(Beginning of Data for processing)
/-! ## `Thread.wv` -/

@[simp] theorem Thread.wv_st (th : Thread) (n : BitVec 5) (v : Row) : (th.wv n v).st = th.st := rfl
@[simp] theorem Thread.wv_was (th : Thread) (n : BitVec 5) (v : Row) : (th.wv n v).was = th.was := rfl
@[simp] theorem Thread.wv_cid (th : Thread) (n : BitVec 5) (v : Row) : (th.wv n v).cid = th.cid := rfl
@[simp] theorem Thread.wv_node (th : Thread) (n : BitVec 5) (v : Row) : (th.wv n v).node = th.node := rfl
@[simp] theorem Thread.wv_gang (th : Thread) (n : BitVec 5) (v : Row) : (th.wv n v).gang = th.gang := rfl
@[simp] theorem Thread.wv_member (th : Thread) (n : BitVec 5) (v : Row) : (th.wv n v).member = th.member := rfl
@[simp] theorem Thread.wv_die (th : Thread) (n : BitVec 5) (v : Row) : (th.wv n v).die = th.die := rfl
@[simp] theorem Thread.wv_core (th : Thread) (n : BitVec 5) (v : Row) : (th.wv n v).core = th.core := rfl
@[simp] theorem Thread.wv_text (th : Thread) (n : BitVec 5) (v : Row) : (th.wv n v).text = th.text := rfl
@[simp] theorem Thread.wv_s (th : Thread) (n : BitVec 5) (v : Row) : (th.wv n v).s = th.s := rfl
@[simp] theorem Thread.wv_p (th : Thread) (n : BitVec 5) (v : Row) : (th.wv n v).p = th.p := rfl
@[simp] theorem Thread.wv_m (th : Thread) (n : BitVec 5) (v : Row) : (th.wv n v).m = th.m := rfl
@[simp] theorem Thread.wv_acc (th : Thread) (n : BitVec 5) (v : Row) : (th.wv n v).acc = th.acc := rfl
@[simp] theorem Thread.wv_rck (th : Thread) (n : BitVec 5) (v : Row) : (th.wv n v).rck = th.rck := rfl
@[simp] theorem Thread.wv_cck (th : Thread) (n : BitVec 5) (v : Row) : (th.wv n v).cck = th.cck := rfl
@[simp] theorem Thread.wv_accSt (th : Thread) (n : BitVec 5) (v : Row) : (th.wv n v).accSt = th.accSt := rfl
@[simp] theorem Thread.wv_d (th : Thread) (n : BitVec 5) (v : Row) : (th.wv n v).d = th.d := rfl
@[simp] theorem Thread.wv_slipw (th : Thread) (n : BitVec 5) (v : Row) : (th.wv n v).slipw = th.slipw := rfl
@[simp] theorem Thread.wv_lcnt (th : Thread) (n : BitVec 5) (v : Row) : (th.wv n v).lcnt = th.lcnt := rfl
@[simp] theorem Thread.wv_nst (th : Thread) (n : BitVec 5) (v : Row) : (th.wv n v).nst = th.nst := rfl
@[simp] theorem Thread.wv_drain (th : Thread) (n : BitVec 5) (v : Row) : (th.wv n v).drain = th.drain := rfl
@[simp] theorem Thread.wv_loops (th : Thread) (n : BitVec 5) (v : Row) : (th.wv n v).loops = th.loops := rfl
@[simp] theorem Thread.wv_rrb (th : Thread) (n : BitVec 5) (v : Row) : (th.wv n v).rrb = th.rrb := rfl
@[simp] theorem Thread.wv_rrbOrd (th : Thread) (n : BitVec 5) (v : Row) : (th.wv n v).rrbOrd = th.rrbOrd := rfl
@[simp] theorem Thread.wv_asideOrd (th : Thread) (n : BitVec 5) (v : Row) : (th.wv n v).asideOrd = th.asideOrd := rfl
@[simp] theorem Thread.wv_gangIdx (th : Thread) (n : BitVec 5) (v : Row) : (th.wv n v).gangIdx = th.gangIdx := rfl
@[simp] theorem Thread.wv_gangs (th : Thread) (n : BitVec 5) (v : Row) : (th.wv n v).gangs = th.gangs := rfl
@[simp] theorem Thread.wv_lix (th : Thread) (n : BitVec 5) (v : Row) : (th.wv n v).lix = th.lix := rfl
@[simp] theorem Thread.wv_lsz (th : Thread) (n : BitVec 5) (v : Row) : (th.wv n v).lsz = th.lsz := rfl
@[simp] theorem Thread.wv_fpctl (th : Thread) (n : BitVec 5) (v : Row) : (th.wv n v).fpctl = th.fpctl := rfl
@[simp] theorem Thread.wv_trapvec (th : Thread) (n : BitVec 5) (v : Row) : (th.wv n v).trapvec = th.trapvec := rfl
@[simp] theorem Thread.wv_tsCode (th : Thread) (n : BitVec 5) (v : Row) : (th.wv n v).tsCode = th.tsCode := rfl
@[simp] theorem Thread.wv_tsEng (th : Thread) (n : BitVec 5) (v : Row) : (th.wv n v).tsEng = th.tsEng := rfl
@[simp] theorem Thread.wv_inh (th : Thread) (n : BitVec 5) (v : Row) : (th.wv n v).inh = th.inh := rfl
@[simp] theorem Thread.wv_mthr (th : Thread) (n : BitVec 5) (v : Row) : (th.wv n v).mthr = th.mthr := rfl
@[simp] theorem Thread.wv_mcntf (th : Thread) (n : BitVec 5) (v : Row) : (th.wv n v).mcntf = th.mcntf := rfl
@[simp] theorem Thread.wv_mcntp (th : Thread) (n : BitVec 5) (v : Row) : (th.wv n v).mcntp = th.mcntp := rfl
@[simp] theorem Thread.wv_mcnte (th : Thread) (n : BitVec 5) (v : Row) : (th.wv n v).mcnte = th.mcnte := rfl
@[simp] theorem Thread.wv_seeds (th : Thread) (n : BitVec 5) (v : Row) : (th.wv n v).seeds = th.seeds := rfl
@[simp] theorem Thread.wv_iq (th : Thread) (n : BitVec 5) (v : Row) : (th.wv n v).iq = th.iq := rfl
@[simp] theorem Thread.wv_aside (th : Thread) (n : BitVec 5) (v : Row) : (th.wv n v).aside = th.aside := rfl
@[simp] theorem Thread.wv_held (th : Thread) (n : BitVec 5) (v : Row) : (th.wv n v).held = th.held := rfl
@[simp] theorem Thread.wv_fetch (th : Thread) (n : BitVec 5) (v : Row) : (th.wv n v).fetch = th.fetch := rfl
@[simp] theorem Thread.wv_fetchSt (th : Thread) (n : BitVec 5) (v : Row) : (th.wv n v).fetchSt = th.fetchSt := rfl
@[simp] theorem Thread.wv_marks (th : Thread) (n : BitVec 5) (v : Row) : (th.wv n v).marks = th.marks := rfl
@[simp] theorem Thread.wv_savedFetch (th : Thread) (n : BitVec 5) (v : Row) : (th.wv n v).savedFetch = th.savedFetch := rfl
@[simp] theorem Thread.wv_savedFetchSt (th : Thread) (n : BitVec 5) (v : Row) : (th.wv n v).savedFetchSt = th.savedFetchSt := rfl
@[simp] theorem Thread.wv_savedMarks (th : Thread) (n : BitVec 5) (v : Row) : (th.wv n v).savedMarks = th.savedMarks := rfl
@[simp] theorem Thread.wv_nextOrd (th : Thread) (n : BitVec 5) (v : Row) : (th.wv n v).nextOrd = th.nextOrd := rfl
@[simp] theorem Thread.wv_qs (th : Thread) (n : BitVec 5) (v : Row) : (th.wv n v).qs = th.qs := rfl
@[simp] theorem Thread.wv_qr (th : Thread) (n : BitVec 5) (v : Row) : (th.wv n v).qr = th.qr := rfl
@[simp] theorem Thread.wv_sb (th : Thread) (n : BitVec 5) (v : Row) : (th.wv n v).sb = th.sb := rfl
@[simp] theorem Thread.wv_pend (th : Thread) (n : BitVec 5) (v : Row) : (th.wv n v).pend = th.pend := rfl
@[simp] theorem Thread.wv_skip (th : Thread) (n : BitVec 5) (v : Row) : (th.wv n v).skip = th.skip := rfl
@[simp] theorem Thread.wv_sten (th : Thread) (n : BitVec 5) (v : Row) : (th.wv n v).sten = th.sten := rfl
@[simp] theorem Thread.wv_steng (th : Thread) (n : BitVec 5) (v : Row) : (th.wv n v).steng = th.steng := rfl
@[simp] theorem Thread.wv_recCode (th : Thread) (n : BitVec 5) (v : Row) : (th.wv n v).recCode = th.recCode := rfl
@[simp] theorem Thread.wv_recEng (th : Thread) (n : BitVec 5) (v : Row) : (th.wv n v).recEng = th.recEng := rfl
@[simp] theorem Thread.wv_recEstat (th : Thread) (n : BitVec 5) (v : Row) : (th.wv n v).recEstat = th.recEstat := rfl
@[simp] theorem Thread.wv_recAddr (th : Thread) (n : BitVec 5) (v : Row) : (th.wv n v).recAddr = th.recAddr := rfl
@[simp] theorem Thread.wv_recSystem (th : Thread) (n : BitVec 5) (v : Row) : (th.wv n v).recSystem = th.recSystem := rfl
@[simp] theorem Thread.wv_recNest (th : Thread) (n : BitVec 5) (v : Row) : (th.wv n v).recNest = th.recNest := rfl
@[simp] theorem Thread.wv_area (th : Thread) (n : BitVec 5) (v : Row) : (th.wv n v).area = th.area := rfl
@[simp] theorem Thread.wv_recHeld (th : Thread) (n : BitVec 5) (v : Row) : (th.wv n v).recHeld = th.recHeld := rfl
@[simp] theorem Thread.wv_stepPc (th : Thread) (n : BitVec 5) (v : Row) : (th.wv n v).stepPc = th.stepPc := rfl
@[simp] theorem Thread.wv_synAside (th : Thread) (n : BitVec 5) (v : Row) : (th.wv n v).synAside = th.synAside := rfl
@[simp] theorem Thread.wv_count (th : Thread) (n : BitVec 5) (v : Row) : (th.wv n v).count = th.count := rfl
@[simp] theorem Thread.wv_adr (th : Thread) (n : BitVec 5) (v : Row) : (th.wv n v).adr = th.adr := rfl
@[simp] theorem Thread.wv_mat (th : Thread) (n : BitVec 5) (v : Row) : (th.wv n v).mat = th.mat := rfl
@[simp] theorem Thread.wv_move (th : Thread) (n : BitVec 5) (v : Row) : (th.wv n v).move = th.move := rfl
@[simp] theorem Thread.wv_adrTrap (th : Thread) (n : BitVec 5) (v : Row) : (th.wv n v).adrTrap = th.adrTrap := rfl
@[simp] theorem Thread.wv_atomoSent (th : Thread) (n : BitVec 5) (v : Row) : (th.wv n v).atomoSent = th.atomoSent := rfl
@[simp] theorem Thread.wv_atomoOld (th : Thread) (n : BitVec 5) (v : Row) : (th.wv n v).atomoOld = th.atomoOld := rfl
@[simp] theorem Thread.wv_atomoFail (th : Thread) (n : BitVec 5) (v : Row) : (th.wv n v).atomoFail = th.atomoFail := rfl
@[simp] theorem Thread.wv_atomBegun (th : Thread) (n : BitVec 5) (v : Row) : (th.wv n v).atomBegun = th.atomBegun := rfl
@[simp] theorem Thread.wv_fences (th : Thread) (n : BitVec 5) (v : Row) : (th.wv n v).fences = th.fences := rfl
@[simp] theorem Thread.wv_synStage (th : Thread) (n : BitVec 5) (v : Row) : (th.wv n v).synStage = th.synStage := rfl
@[simp] theorem Thread.wv_fabStage (th : Thread) (n : BitVec 5) (v : Row) : (th.wv n v).fabStage = th.fabStage := rfl
@[simp] theorem Thread.wv_atnAt (th : Thread) (n : BitVec 5) (v : Row) : (th.wv n v).atnAt = th.atnAt := rfl
@[simp] theorem Thread.wv_recheck (th : Thread) (n : BitVec 5) (v : Row) : (th.wv n v).recheck = th.recheck := rfl
@[simp] theorem Thread.wv_fmtHeld (th : Thread) (n : BitVec 5) (v : Row) : (th.wv n v).fmtHeld = th.fmtHeld := rfl
@[simp] theorem Thread.wv_commitWait (th : Thread) (n : BitVec 5) (v : Row) : (th.wv n v).commitWait = th.commitWait := rfl
@[simp] theorem Thread.wv_tileAt (th : Thread) (n : BitVec 5) (v : Row) : (th.wv n v).tileAt = th.tileAt := rfl
@[simp] theorem Thread.wv_results (th : Thread) (n : BitVec 5) (v : Row) : (th.wv n v).results = th.results := rfl
@[simp] theorem Thread.wv_atnData (th : Thread) (n : BitVec 5) (v : Row) : (th.wv n v).atnData = th.atnData := rfl
@[simp] theorem Thread.wv_frameAt (th : Thread) (n : BitVec 5) (v : Row) : (th.wv n v).frameAt = th.frameAt := rfl
@[simp] theorem Thread.wv_batch (th : Thread) (n : BitVec 5) (v : Row) : (th.wv n v).batch = th.batch := rfl
@[simp] theorem Thread.wv_batches (th : Thread) (n : BitVec 5) (v : Row) : (th.wv n v).batches = th.batches := rfl
@[simp] theorem Thread.wv_bn (th : Thread) (n : BitVec 5) (v : Row) : (th.wv n v).bn = th.bn := rfl
@[simp] theorem Thread.wv_masks (th : Thread) (n : BitVec 5) (v : Row) : (th.wv n v).masks = th.masks := rfl
@[simp] theorem Thread.wv_selOff (th : Thread) (n : BitVec 5) (v : Row) : (th.wv n v).selOff = th.selOff := rfl
@[simp] theorem Thread.wv_ranks (th : Thread) (n : BitVec 5) (v : Row) : (th.wv n v).ranks = th.ranks := rfl
@[simp] theorem Thread.wv_child (th : Thread) (n : BitVec 5) (v : Row) : (th.wv n v).child = th.child := rfl
@[simp] theorem Thread.wv_launches (th : Thread) (n : BitVec 5) (v : Row) : (th.wv n v).launches = th.launches := rfl
@[simp] theorem Thread.wv_pending (th : Thread) (n : BitVec 5) (v : Row) : (th.wv n v).pending = th.pending := rfl
@[simp] theorem Thread.wv_phase (th : Thread) (n : BitVec 5) (v : Row) : (th.wv n v).phase = th.phase := rfl
@[simp] theorem Thread.wv_phases (th : Thread) (n : BitVec 5) (v : Row) : (th.wv n v).phases = th.phases := rfl
@[simp] theorem Thread.wv_hintX (th : Thread) (n : BitVec 5) (v : Row) : (th.wv n v).hintX = th.hintX := rfl
@[simp] theorem Thread.wv_contrib (th : Thread) (n : BitVec 5) (v : Row) : (th.wv n v).contrib = th.contrib := rfl
@[simp] theorem Thread.wv_deadSet (th : Thread) (n : BitVec 5) (v : Row) : (th.wv n v).deadSet = th.deadSet := rfl
@[simp] theorem Thread.wv_stall (th : Thread) (n : BitVec 5) (v : Row) : (th.wv n v).stall = th.stall := rfl
@[simp] theorem Thread.wv_turn (th : Thread) (n : BitVec 5) (v : Row) : (th.wv n v).turn = th.turn := rfl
(End of Data for processing)
▸ **Task objective**: Please copy, exactly and with nothing else, the lines above beginning at the line that has "th.synAside := rfl" and ending with the line that has "th.fmtHeld := rfl".

▸ **Task output**:
@[simp] theorem Thread.wv_synAside (th : Thread) (n : BitVec 5) (v : Row) : (th.wv n v).synAside = th.synAside := rfl
@[simp] theorem Thread.wv_count (th : Thread) (n : BitVec 5) (v : Row) : (th.wv n v).count = th.count := rfl
@[simp] theorem Thread.wv_adr (th : Thread) (n : BitVec 5) (v : Row) : (th.wv n v).adr = th.adr := rfl
@[simp] theorem Thread.wv_mat (th : Thread) (n : BitVec 5) (v : Row) : (th.wv n v).mat = th.mat := rfl
@[simp] theorem Thread.wv_move (th : Thread) (n : BitVec 5) (v : Row) : (th.wv n v).move = th.move := rfl
@[simp] theorem Thread.wv_adrTrap (th : Thread) (n : BitVec 5) (v : Row) : (th.wv n v).adrTrap = th.adrTrap := rfl
@[simp] theorem Thread.wv_atomoSent (th : Thread) (n : BitVec 5) (v : Row) : (th.wv n v).atomoSent = th.atomoSent := rfl
@[simp] theorem Thread.wv_atomoOld (th : Thread) (n : BitVec 5) (v : Row) : (th.wv n v).atomoOld = th.atomoOld := rfl
@[simp] theorem Thread.wv_atomoFail (th : Thread) (n : BitVec 5) (v : Row) : (th.wv n v).atomoFail = th.atomoFail := rfl
@[simp] theorem Thread.wv_atomBegun (th : Thread) (n : BitVec 5) (v : Row) : (th.wv n v).atomBegun = th.atomBegun := rfl
@[simp] theorem Thread.wv_fences (th : Thread) (n : BitVec 5) (v : Row) : (th.wv n v).fences = th.fences := rfl
@[simp] theorem Thread.wv_synStage (th : Thread) (n : BitVec 5) (v : Row) : (th.wv n v).synStage = th.synStage := rfl
@[simp] theorem Thread.wv_fabStage (th : Thread) (n : BitVec 5) (v : Row) : (th.wv n v).fabStage = th.fabStage := rfl
@[simp] theorem Thread.wv_atnAt (th : Thread) (n : BitVec 5) (v : Row) : (th.wv n v).atnAt = th.atnAt := rfl
@[simp] theorem Thread.wv_recheck (th : Thread) (n : BitVec 5) (v : Row) : (th.wv n v).recheck = th.recheck := rfl
@[simp] theorem Thread.wv_fmtHeld (th : Thread) (n : BitVec 5) (v : Row) : (th.wv n v).fmtHeld = th.fmtHeld := rfl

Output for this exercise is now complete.